**Required work:** Search term "bytes": copy each line of the data containing it.

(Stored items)
Start of Block

-- ==== Sys2Proof/Tests/Slice0.lean ====
section
/-!
SUPPORT. Tests/Slice0.lean: the model's own tests. Expected results come from spec/95_test_vectors.md (a test names its
vector, S<n> or T-<id>), the words from the encoding columns of spec/30_encoding.md R74. The witness theorems at the end
show, for each obligation with hypotheses, values that meet all of them.
-/

namespace Sys2Proof.Tests

open Sys2Proof.Machine

/-- A state after reset with some registers, the address register and some bytes of memory set. -/
def st (rs : List (Reg × Byte)) (i : Word := 0) (m : List (Nat × Byte) := []) : State :=
  rs.foldl (fun s r => s.setReg r.1 r.2)
    { State.reset with i := i, mem := m.foldl (fun m c => Mem.write m c.1 c.2) [] }

/-- The next state of an outcome, if it is one. -/
def nextOf : Host.Outcome State Fault Refusal → Option State
  | .next t => some t
  | _ => none

/-- One step that runs the word `w`, and a view of the state it gives. -/
def run {α : Type} (s : State) (w : Nat) (view : State → α) : Option α :=
  (nextOf (step (s.withFetchWord 16 w))).map view

/-- One event, and a view of the state it gives. -/
def after {α : Type} (s : State) (e : Event) (view : State → α) : Option α := (nextOf (event e s)).map view

/-- `V[x]` and `V[15]`. -/
def regFlag (x : Reg) (t : State) : Byte × Byte := (t.reg x, t.reg 15)

/-- Three bytes of memory from an address on. -/
def three (a : Nat) (t : State) : Byte × Byte × Byte :=
  (Mem.read t.mem a, Mem.read t.mem (a + 1), Mem.read t.mem (a + 2))

/-! ### Well-formedness, encoding, decoding -/

theorem test_sys_of_cls_word_is_ill_formed : (Instr.sys 0x0E0#12).wellFormed = false := by decide
theorem test_sys_of_ret_word_is_ill_formed : (Instr.sys 0x0EE#12).wellFormed = false := by decide
theorem test_sys_between_is_well_formed : (Instr.sys 0x0E1#12).wellFormed = true := by decide

theorem test_decode_cls : decode 0x00E0#16 = some .cls := by decide
theorem test_decode_ret : decode 0x00EE#16 = some .ret := by decide
theorem test_decode_sys : decode 0x00E1#16 = some (.sys 0x0E1#12) := by decide
theorem test_decode_jp : decode 0x1ABC#16 = some (.jp 0xABC#12) := by decide
theorem test_decode_call : decode 0x2210#16 = some (.call 0x210#12) := by decide
theorem test_decode_seImm : decode 0x3A42#16 = some (.seImm 10 0x42#8) := by decide
theorem test_decode_sneImm : decode 0x4A42#16 = some (.sneImm 10 0x42#8) := by decide
theorem test_decode_seReg : decode 0x5120#16 = some (.seReg 1 2) := by decide
theorem test_decode_ldImm : decode 0x6FAB#16 = some (.ldImm 15 0xAB#8) := by decide
theorem test_decode_addImm : decode 0x7301#16 = some (.addImm 3 0x01#8) := by decide
theorem test_decode_ldReg : decode 0x8120#16 = some (.ldReg 1 2) := by decide
theorem test_decode_orReg : decode 0x8121#16 = some (.orReg 1 2) := by decide
theorem test_decode_andReg : decode 0x8122#16 = some (.andReg 1 2) := by decide
theorem test_decode_xorReg : decode 0x8123#16 = some (.xorReg 1 2) := by decide
theorem test_decode_addReg : decode 0x8F14#16 = some (.addReg 15 1) := by decide
theorem test_decode_subReg : decode 0x80F5#16 = some (.subReg 0 15) := by decide
theorem test_decode_shr : decode 0x8106#16 = some (.shr 1 0) := by decide
theorem test_decode_subn : decode 0x8017#16 = some (.subn 0 1) := by decide
theorem test_decode_shl : decode 0x812E#16 = some (.shl 1 2) := by decide
theorem test_decode_sneReg : decode 0x9120#16 = some (.sneReg 1 2) := by decide
theorem test_decode_ldI : decode 0xAFFF#16 = some (.ldI 0xFFF#12) := by decide
theorem test_decode_jpV0 : decode 0xB300#16 = some (.jpV0 0x300#12) := by decide
theorem test_decode_rnd : decode 0xC30F#16 = some (.rnd 3 0x0F#8) := by decide
theorem test_decode_drw : decode 0xD01F#16 = some (.drw 0 1 15#4) := by decide
theorem test_decode_skp : decode 0xE39E#16 = some (.skp 3) := by decide
theorem test_decode_sknp : decode 0xE3A1#16 = some (.sknp 3) := by decide
theorem test_decode_ldVxDt : decode 0xF207#16 = some (.ldVxDt 2) := by decide
theorem test_decode_ldVxK : decode 0xF50A#16 = some (.ldVxK 5) := by decide
theorem test_decode_ldDtVx : decode 0xF015#16 = some (.ldDtVx 0) := by decide
theorem test_decode_ldStVx : decode 0xF118#16 = some (.ldStVx 1) := by decide
theorem test_decode_addI : decode 0xF21E#16 = some (.addI 2) := by decide
theorem test_decode_ldF : decode 0xFA29#16 = some (.ldF 10) := by decide
theorem test_decode_ldB : decode 0xF133#16 = some (.ldB 1) := by decide
theorem test_decode_storeRegs : decode 0xF255#16 = some (.storeRegs 2) := by decide
theorem test_decode_loadRegs : decode 0xF265#16 = some (.loadRegs 2) := by decide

End of Block

**Answer section:**
/-- A state after reset with some registers, the address register and some bytes of memory set. -/
/-- Three bytes of memory from an address on. -/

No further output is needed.